In a global organization, the temptation is to launch everywhere, all at once. This dilutes resources and focus.

The Campfire model suggests starting with a controlled fire. Identify a beachhead, or a specific niche, a set of key accounts, or a single geographic region, and win there first.

  • Phase 1: Target 50 specific accounts.

  • Phase 2: Leverage the logos and credibility from Phase 1 to expand to "lookalike" audiences.

  • Phase 3: Mass market.

For more on identifying your beachhead, check out this conversation with April Dunford. 

The go-to-market chain is never stronger than the weakest link. 

If you launch globally but your local support team in a specific region isn't ready, you burn that market.

 
 

4. Tending the Fire Post-Launch

This is where the money is made. 

In the Rocket model, the marketing team moves on to the next project after 90 days. In the Campfire model, this is when you start adding logs to the fire.

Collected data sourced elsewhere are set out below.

-- ==== Sys2Proof/Laws/Blocks.lean ====
section
/-!
SUPPORT. The same laws for the updates of one block's own record: the record becomes what the update makes of it, every
other field stays.
-/

namespace Sys2Proof.Machine

/-! ### `modBkp` -/

@[simp] theorem modBkp_bkp (f : Bkp → Bkp) (s : State) : (modBkp f s).bkp = f s.bkp := rfl
@[simp] theorem modBkp_variant (f : Bkp → Bkp) (s : State) : (modBkp f s).variant = s.variant := rfl
@[simp] theorem modBkp_mode (f : Bkp → Bkp) (s : State) : (modBkp f s).mode = s.mode := rfl
@[simp] theorem modBkp_cycles (f : Bkp → Bkp) (s : State) : (modBkp f s).cycles = s.cycles := rfl
@[simp] theorem modBkp_regs (f : Bkp → Bkp) (s : State) : (modBkp f s).regs = s.regs := rfl
@[simp] theorem modBkp_tim (f : Bkp → Bkp) (s : State) : (modBkp f s).tim = s.tim := rfl
@[simp] theorem modBkp_volt (f : Bkp → Bkp) (s : State) : (modBkp f s).volt = s.volt := rfl
@[simp] theorem modBkp_hdg (f : Bkp → Bkp) (s : State) : (modBkp f s).hdg = s.hdg := rfl
@[simp] theorem modBkp_app (f : Bkp → Bkp) (s : State) : (modBkp f s).app = s.app := rfl
@[simp] theorem modBkp_stalled (f : Bkp → Bkp) (s : State) : (modBkp f s).stalled = s.stalled := rfl
@[simp] theorem modBkp_resp (f : Bkp → Bkp) (s : State) : (modBkp f s).resp = s.resp := rfl
@[simp] theorem modBkp_sram (f : Bkp → Bkp) (s : State) : (modBkp f s).sram = s.sram := rfl
@[simp] theorem modBkp_lpwSram (f : Bkp → Bkp) (s : State) : (modBkp f s).lpwSram = s.lpwSram := rfl
@[simp] theorem modBkp_dram (f : Bkp → Bkp) (s : State) : (modBkp f s).dram = s.dram := rfl
@[simp] theorem modBkp_log (f : Bkp → Bkp) (s : State) : (modBkp f s).log = s.log := rfl
@[simp] theorem modBkp_logCount (f : Bkp → Bkp) (s : State) : (modBkp f s).logCount = s.logCount := rfl
@[simp] theorem modBkp_pwr (f : Bkp → Bkp) (s : State) : (modBkp f s).pwr = s.pwr := rfl
@[simp] theorem modBkp_alarms (f : Bkp → Bkp) (s : State) : (modBkp f s).alarms = s.alarms := rfl
@[simp] theorem modBkp_rim (f : Bkp → Bkp) (s : State) : (modBkp f s).rim = s.rim := rfl
@[simp] theorem modBkp_lnp (f : Bkp → Bkp) (s : State) : (modBkp f s).lnp = s.lnp := rfl
@[simp] theorem modBkp_cod (f : Bkp → Bkp) (s : State) : (modBkp f s).cod = s.cod := rfl
@[simp] theorem modBkp_inbox (f : Bkp → Bkp) (s : State) : (modBkp f s).inbox = s.inbox := rfl
@[simp] theorem modBkp_free (f : Bkp → Bkp) (s : State) : (modBkp f s).free = s.free := rfl
@[simp] theorem modBkp_lnk (f : Bkp → Bkp) (s : State) : (modBkp f s).lnk = s.lnk := rfl
@[simp] theorem modBkp_sec (f : Bkp → Bkp) (s : State) : (modBkp f s).sec = s.sec := rfl
@[simp] theorem modBkp_ctx (f : Bkp → Bkp) (s : State) : (modBkp f s).ctx = s.ctx := rfl
@[simp] theorem modBkp_shf (f : Bkp → Bkp) (s : State) : (modBkp f s).shf = s.shf := rfl
@[simp] theorem modBkp_upl (f : Bkp → Bkp) (s : State) : (modBkp f s).upl = s.upl := rfl
@[simp] theorem modBkp_stl (f : Bkp → Bkp) (s : State) : (modBkp f s).stl = s.stl := rfl
@[simp] theorem modBkp_dmc (f : Bkp → Bkp) (s : State) : (modBkp f s).dmc = s.dmc := rfl
@[simp] theorem modBkp_fls (f : Bkp → Bkp) (s : State) : (modBkp f s).fls = s.fls := rfl
@[simp] theorem modBkp_otp (f : Bkp → Bkp) (s : State) : (modBkp f s).otp = s.otp := rfl
@[simp] theorem modBkp_jnl (f : Bkp → Bkp) (s : State) : (modBkp f s).jnl = s.jnl := rfl
@[simp] theorem modBkp_cfg (f : Bkp → Bkp) (s : State) : (modBkp f s).cfg = s.cfg := rfl
@[simp] theorem modBkp_lpw (f : Bkp → Bkp) (s : State) : (modBkp f s).lpw = s.lpw := rfl
@[simp] theorem modBkp_mains (f : Bkp → Bkp) (s : State) : (modBkp f s).mains = s.mains := rfl
@[simp] theorem modBkp_hold (f : Bkp → Bkp) (s : State) : (modBkp f s).hold = s.hold := rfl
@[simp] theorem modBkp_tap (f : Bkp → Bkp) (s : State) : (modBkp f s).tap = s.tap := rfl
@[simp] theorem modBkp_pending (f : Bkp → Bkp) (s : State) : (modBkp f s).pending = s.pending := rfl
@[simp] theorem modBkp_word (f : Bkp → Bkp) (s : State) (r : Nat) : (modBkp f s).word r = s.word r := rfl
@[simp] theorem modBkp_get (f : Bkp → Bkp) (s : State) (r : Fld) : (modBkp f s).get r = s.get r := rfl
@[simp] theorem modBkp_is (f : Bkp → Bkp) (s : State) (r : Fld) : (modBkp f s).is r = s.is r := rfl

/-! ### `modSec` -/

@[simp] theorem modSec_sec (f : Sec → Sec) (s : State) : (modSec f s).sec = f s.sec := rfl
@[simp] theorem modSec_variant (f : Sec → Sec) (s : State) : (modSec f s).variant = s.variant := rfl
@[simp] theorem modSec_mode (f : Sec → Sec) (s : State) : (modSec f s).mode = s.mode := rfl
@[simp] theorem modSec_cycles (f : Sec → Sec) (s : State) : (modSec f s).cycles = s.cycles := rfl
@[simp] theorem modSec_regs (f : Sec → Sec) (s : State) : (modSec f s).regs = s.regs := rfl
@[simp] theorem modSec_tim (f : Sec → Sec) (s : State) : (modSec f s).tim = s.tim := rfl
@[simp] theorem modSec_volt (f : Sec → Sec) (s : State) : (modSec f s).volt = s.volt := rfl
@[simp] theorem modSec_hdg (f : Sec → Sec) (s : State) : (modSec f s).hdg = s.hdg := rfl
@[simp] theorem modSec_app (f : Sec → Sec) (s : State) : (modSec f s).app = s.app := rfl
@[simp] theorem modSec_stalled (f : Sec → Sec) (s : State) : (modSec f s).stalled = s.stalled := rfl
@[simp] theorem modSec_resp (f : Sec → Sec) (s : State) : (modSec f s).resp = s.resp := rfl
@[simp] theorem modSec_sram (f : Sec → Sec) (s : State) : (modSec f s).sram = s.sram := rfl
@[simp] theorem modSec_lpwSram (f : Sec → Sec) (s : State) : (modSec f s).lpwSram = s.lpwSram := rfl
@[simp] theorem modSec_dram (f : Sec → Sec) (s : State) : (modSec f s).dram = s.dram := rfl
@[simp] theorem modSec_log (f : Sec → Sec) (s : State) : (modSec f s).log = s.log := rfl
@[simp] theorem modSec_logCount (f : Sec → Sec) (s : State) : (modSec f s).logCount = s.logCount := rfl
@[simp] theorem modSec_pwr (f : Sec → Sec) (s : State) : (modSec f s).pwr = s.pwr := rfl
@[simp] theorem modSec_alarms (f : Sec → Sec) (s : State) : (modSec f s).alarms = s.alarms := rfl
@[simp] theorem modSec_rim (f : Sec → Sec) (s : State) : (modSec f s).rim = s.rim := rfl
@[simp] theorem modSec_lnp (f : Sec → Sec) (s : State) : (modSec f s).lnp = s.lnp := rfl
@[simp] theorem modSec_cod (f : Sec → Sec) (s : State) : (modSec f s).cod = s.cod := rfl
@[simp] theorem modSec_inbox (f : Sec → Sec) (s : State) : (modSec f s).inbox = s.inbox := rfl
@[simp] theorem modSec_free (f : Sec → Sec) (s : State) : (modSec f s).free = s.free := rfl
@[simp] theorem modSec_lnk (f : Sec → Sec) (s : State) : (modSec f s).lnk = s.lnk := rfl
@[simp] theorem modSec_ctx (f : Sec → Sec) (s : State) : (modSec f s).ctx = s.ctx := rfl
@[simp] theorem modSec_shf (f : Sec → Sec) (s : State) : (modSec f s).shf = s.shf := rfl
@[simp] theorem modSec_upl (f : Sec → Sec) (s : State) : (modSec f s).upl = s.upl := rfl
@[simp] theorem modSec_stl (f : Sec → Sec) (s : State) : (modSec f s).stl = s.stl := rfl
@[simp] theorem modSec_dmc (f : Sec → Sec) (s : State) : (modSec f s).dmc = s.dmc := rfl
@[simp] theorem modSec_fls (f : Sec → Sec) (s : State) : (modSec f s).fls = s.fls := rfl
@[simp] theorem modSec_otp (f : Sec → Sec) (s : State) : (modSec f s).otp = s.otp := rfl
@[simp] theorem modSec_jnl (f : Sec → Sec) (s : State) : (modSec f s).jnl = s.jnl := rfl
@[simp] theorem modSec_cfg (f : Sec → Sec) (s : State) : (modSec f s).cfg = s.cfg := rfl
@[simp] theorem modSec_lpw (f : Sec → Sec) (s : State) : (modSec f s).lpw = s.lpw := rfl
@[simp] theorem modSec_mains (f : Sec → Sec) (s : State) : (modSec f s).mains = s.mains := rfl
@[simp] theorem modSec_hold (f : Sec → Sec) (s : State) : (modSec f s).hold = s.hold := rfl
@[simp] theorem modSec_bkp (f : Sec → Sec) (s : State) : (modSec f s).bkp = s.bkp := rfl
@[simp] theorem modSec_tap (f : Sec → Sec) (s : State) : (modSec f s).tap = s.tap := rfl
@[simp] theorem modSec_pending (f : Sec → Sec) (s : State) : (modSec f s).pending = s.pending := rfl
@[simp] theorem modSec_word (f : Sec → Sec) (s : State) (r : Nat) : (modSec f s).word r = s.word r := rfl
@[simp] theorem modSec_get (f : Sec → Sec) (s : State) (r : Fld) : (modSec f s).get r = s.get r := rfl
@[simp] theorem modSec_is (f : Sec → Sec) (s : State) (r : Fld) : (modSec f s).is r = s.is r := rfl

You need to institute a feedback loop if your pre-launch strategy is built on hypotheses, not facts. It is common that how customers react to your pricing or how sales reps struggle with the pitch often contradicts the boardroom plan.

Three months post-launch, you shouldn't just be asking: how much revenue did we make? You should be asking:

  • Is the pricing working?

  • Is the positioning landing?

  • Do we need to change the messaging based on what sales reps are hearing?

Mikkel emphasizes that you must be willing to kill your darlings.

If the messaging isn't working, change it. It’s not beautiful, but it’s what needs to be done.

The Metrics That Matter

How do you measure a Campfire? 

If you only look at revenue in month one, you will likely deem the launch a failure.

Instead, look at a chain of leading indicators: Are reps pitching it? Is the message reaching the right accounts (even if they aren't buying yet)? Are customers willing to invest time (demos, meetings) even if the budget isn't approved yet?

Conclusion

We are operating in an era of scarce resources. We never have enough headcount, and we never have enough budget. The answer isn't to shout louder for shorter periods of time.

The answer is to stop building rockets that explode and burn out. Start building campfires. Gather the wood, prepare the kindling, light the spark, and then, most importantly, stay there and keep the fire burning until it catches.

About the Speaker

Mikkel Bach-Andersen is a Partner at Kvadrant Consulting, a Copenhagen-based management consultancy specializing in B2B commercial growth. He is the co-author of The Campfire Launch, a guide to fixing the broken model of B2B product launches.